- Interactive map of Golden Heights, Florida
- Coordinates: 26°8′47″N 80°10′39″W﻿ / ﻿26.14639°N 80.17750°W
- Country: United States
- State: Florida
- County: Broward

Area
- • Total: 0.039 sq mi (0.1 km^{2})
- • Land: 0.039 sq mi (0.1 km^{2})
- • Water: 0 sq mi (0.0 km^{2})

Population (2000)
- • Total: 501
- • Density: 9,832/sq mi (3,796.3/km^{2})
- Time zone: UTC-5 (Eastern (EST))
- • Summer (DST): UTC-4 (EDT)
- FIPS code: 12-26425

= Golden Heights, Florida =

Golden Heights was a census-designated place (CDP) in Broward County, Florida, United States. It is now a neighborhood in the City of Fort Lauderdale. The population was 501 at the 2000 census.

==Geography==
Golden Heights is located at (26.146363, -80.177617).

According to the United States Census Bureau, the CDP has a total area of 0.1 km2, all land.

==Demographics==

Golden Heights CDP, Florida – Racial and ethnic composition Note: the US Census treats Hispanic/Latino as an ethnic category. This table excludes Latinos from the racial categories and assigns them to a separate category. Hispanics/Latinos may be of any race.
| Race / Ethnicity (NH = Non-Hispanic) | Pop 2000 | 2000 |
|---|---|---|
| White alone (NH) | 7 | 1.40% |
| Black or African American alone (NH) | 469 | 93.61% |
| Native American or Alaska Native alone (NH) | 0 | 0.00% |
| Asian alone (NH) | 6 | 1.20% |
| Native Hawaiian or Pacific Islander alone (NH) | 0 | 0.00% |
| Other race alone (NH) | 0 | 0.00% |
| Mixed race or Multiracial (NH) | 17 | 3.39% |
| Hispanic or Latino (any race) | 2 | 0.40% |
| Total | 501 | 100.00% |

As of the census of 2000, there were 501 people, 176 households, and 121 families residing in the CDP. The population density was 3,868.7 /km2. There were 185 housing units at an average density of 1,428.6 /km2. The racial makeup of the CDP was 1.40% White, 94.01% African American, 1.20% Asian, and 3.39% from two or more races. Hispanic or Latino of any race were 0.40% of the population.

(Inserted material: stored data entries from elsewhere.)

-- ==== Sys2Proof/Machine/KvHandles.lean ====
section
/-! DEFINITION. Key-value handles (R155 to R165, R333, R334, R344): the block pool, the handle table, HLD and HST, and
KVAPP, KVFORK and KVDROP as the key-value sequencer accepts them. -/

namespace Sys2Proof.Machine

open Sys2Proof

/-! ## Reads at device scope -/

/-- The bytes of a place at the point of coherence, with the newer bytes of a core's own L1. -/
def ownBytes (s : State) (core : Nat) (l : Loc) (n : Nat) : List Byte :=
  match l with
  | .loc t off => localRead s t off n
  | .glob pa home hcore =>
    let base := if home = 2 then sramRead s hcore pa n
      else if (peerOf s pa).isSome then (List.range n).map fun i => Config.freeByte (s.free + i)
      else memBytes s.mem pa n
    let cells := (getCore s core).l1.foldl (fun m x => if rangesMeet x.2.pa 128 pa n then memPutAt m (dirtyBytes x.2) else m)
      (memPut [] pa base)
    memBytes cells pa n

/-- The bytes of some pieces. -/
def ownPieces (s : State) (core : Nat) (ps : List Piece) : List Byte := ps.flatMap fun p => ownBytes s core p.loc p.len

/-- A 32-bit number at a virtual address that the records of R238 name: 4-byte aligned, and translated. -/
def kvWord (s : State) (e : EngEnv) (nd : Need) (base va : Nat) : Except EngErr Nat := do
  need (base % 4 == 0) 0x03 base
  let ps ← rangePieces s e false nd va 4
  pure (natOfBytes (ownPieces s (coreOfGid e.gid) ps))

/-- Write a 32-bit number at a virtual address whose translation has been checked. -/
def kvStore (e : EngEnv) (va v : Nat) (s : State) : State :=
  match rangePieces s e false .store va 4 with
  | .ok ps => (writePieces [] (envWho e) ps (bytesOfNat 4 v) s).2
  | .error _ => s

/-! ## The pool and the handle table (R156 to R159) -/

/-- A block-pool record. -/
structure Pool where
  at_ : Nat
  base : Nat
  blkBytes : Nat
  nblocks : Nat
  top : Nat
  stack : Nat
  desc : Nat

/-- The pool of a context's domain. -/
def poolOf (s : State) (owner : Nat) : Pool :=
  let at_ := descWord s owner 0x28
  let v := natOfBytes (memBytes s.mem at_ 64)
  { at_ := at_, base := field v 0 64, blkBytes := field v 96 32, nblocks := field v 128 32, top := field v 160 32,
    stack := field v 192 64, desc := field v 256 64 }

/-- Write TOP. -/
def setTop (p : Pool) (top : Nat) (s : State) : State := { s with mem := memPut s.mem (p.at_ + 20) (bytesOfNat 4 top) }

/-- The address of a block. -/
def blockVa (p : Pool) (b : Nat) : Nat := p.base + b * p.blkBytes

/-- A handle-table entry, with its address and its 256 bits. -/
structure KvEnt where
  at_ : Nat
  raw : Nat
  deriving DecidableEq, Repr

/-- BLIST. -/
def KvEnt.blist (x : KvEnt) : Nat := field x.raw 192 64
/-- VEXP. -/
def KvEnt.vexp (x : KvEnt) : Int := signedOf 16 (field x.raw 176 16)
/-- NBLK. -/
def KvEnt.nblk (x : KvEnt) : Nat := field x.raw 128 17
/-- LEN. -/
def KvEnt.len (x : KvEnt) : Nat := field x.raw 96 23
/-- GEN. -/
def KvEnt.gen (x : KvEnt) : Nat := field x.raw 80 16
/-- FMT. -/
def KvEnt.fmt (x : KvEnt) : Nat := field x.raw 76 4
/-- The head dimension D. -/
def KvEnt.dim (x : KvEnt) : Nat := 16 * (field x.raw 72 4 + 1)
/-- V. -/
def KvEnt.used (x : KvEnt) : Bool := x.raw.testBit 64
/-- The bytes of a key row. -/
def KvEnt.rowBytes (x : KvEnt) : Nat := x.dim * (if x.fmt = 0xA then 1 else 2)
/-- The blocks that the tokens fill. -/
def KvEnt.blocks (x : KvEnt) : Nat := (x.len + 63) / 64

There were 176 households, out of which 19.3% had children under the age of 18 living with them, 30.7% were married couples living together, 29.5% had a female householder with no husband present, and 30.7% were non-families. 24.4% of all households were made up of individuals, and 14.2% had someone living alone who was 65 years of age or older. The average household size was 2.85 and the average family size was 3.37.

In the CDP, the population was spread out, with 25.3% under the age of 18, 6.0% from 18 to 24, 25.5% from 25 to 44, 20.0% from 45 to 64, and 23.2% who were 65 years of age or older. The median age was 40 years. For every 100 females, there were 89.1 males. For every 100 females age 18 and over, there were 78.9 males.

The median income for a household in the CDP was $41,641, and the median income for a family was $34,250. Males had a median income of $28,824 versus $31,111 for females. The per capita income for the CDP was $15,443. About 10.9% of families and 11.6% of the population were below the poverty line, including 21.6% of those under age 18 and 8.1% of those age 65 or over.

As of 2000, 100% of the population spoke English as a first language.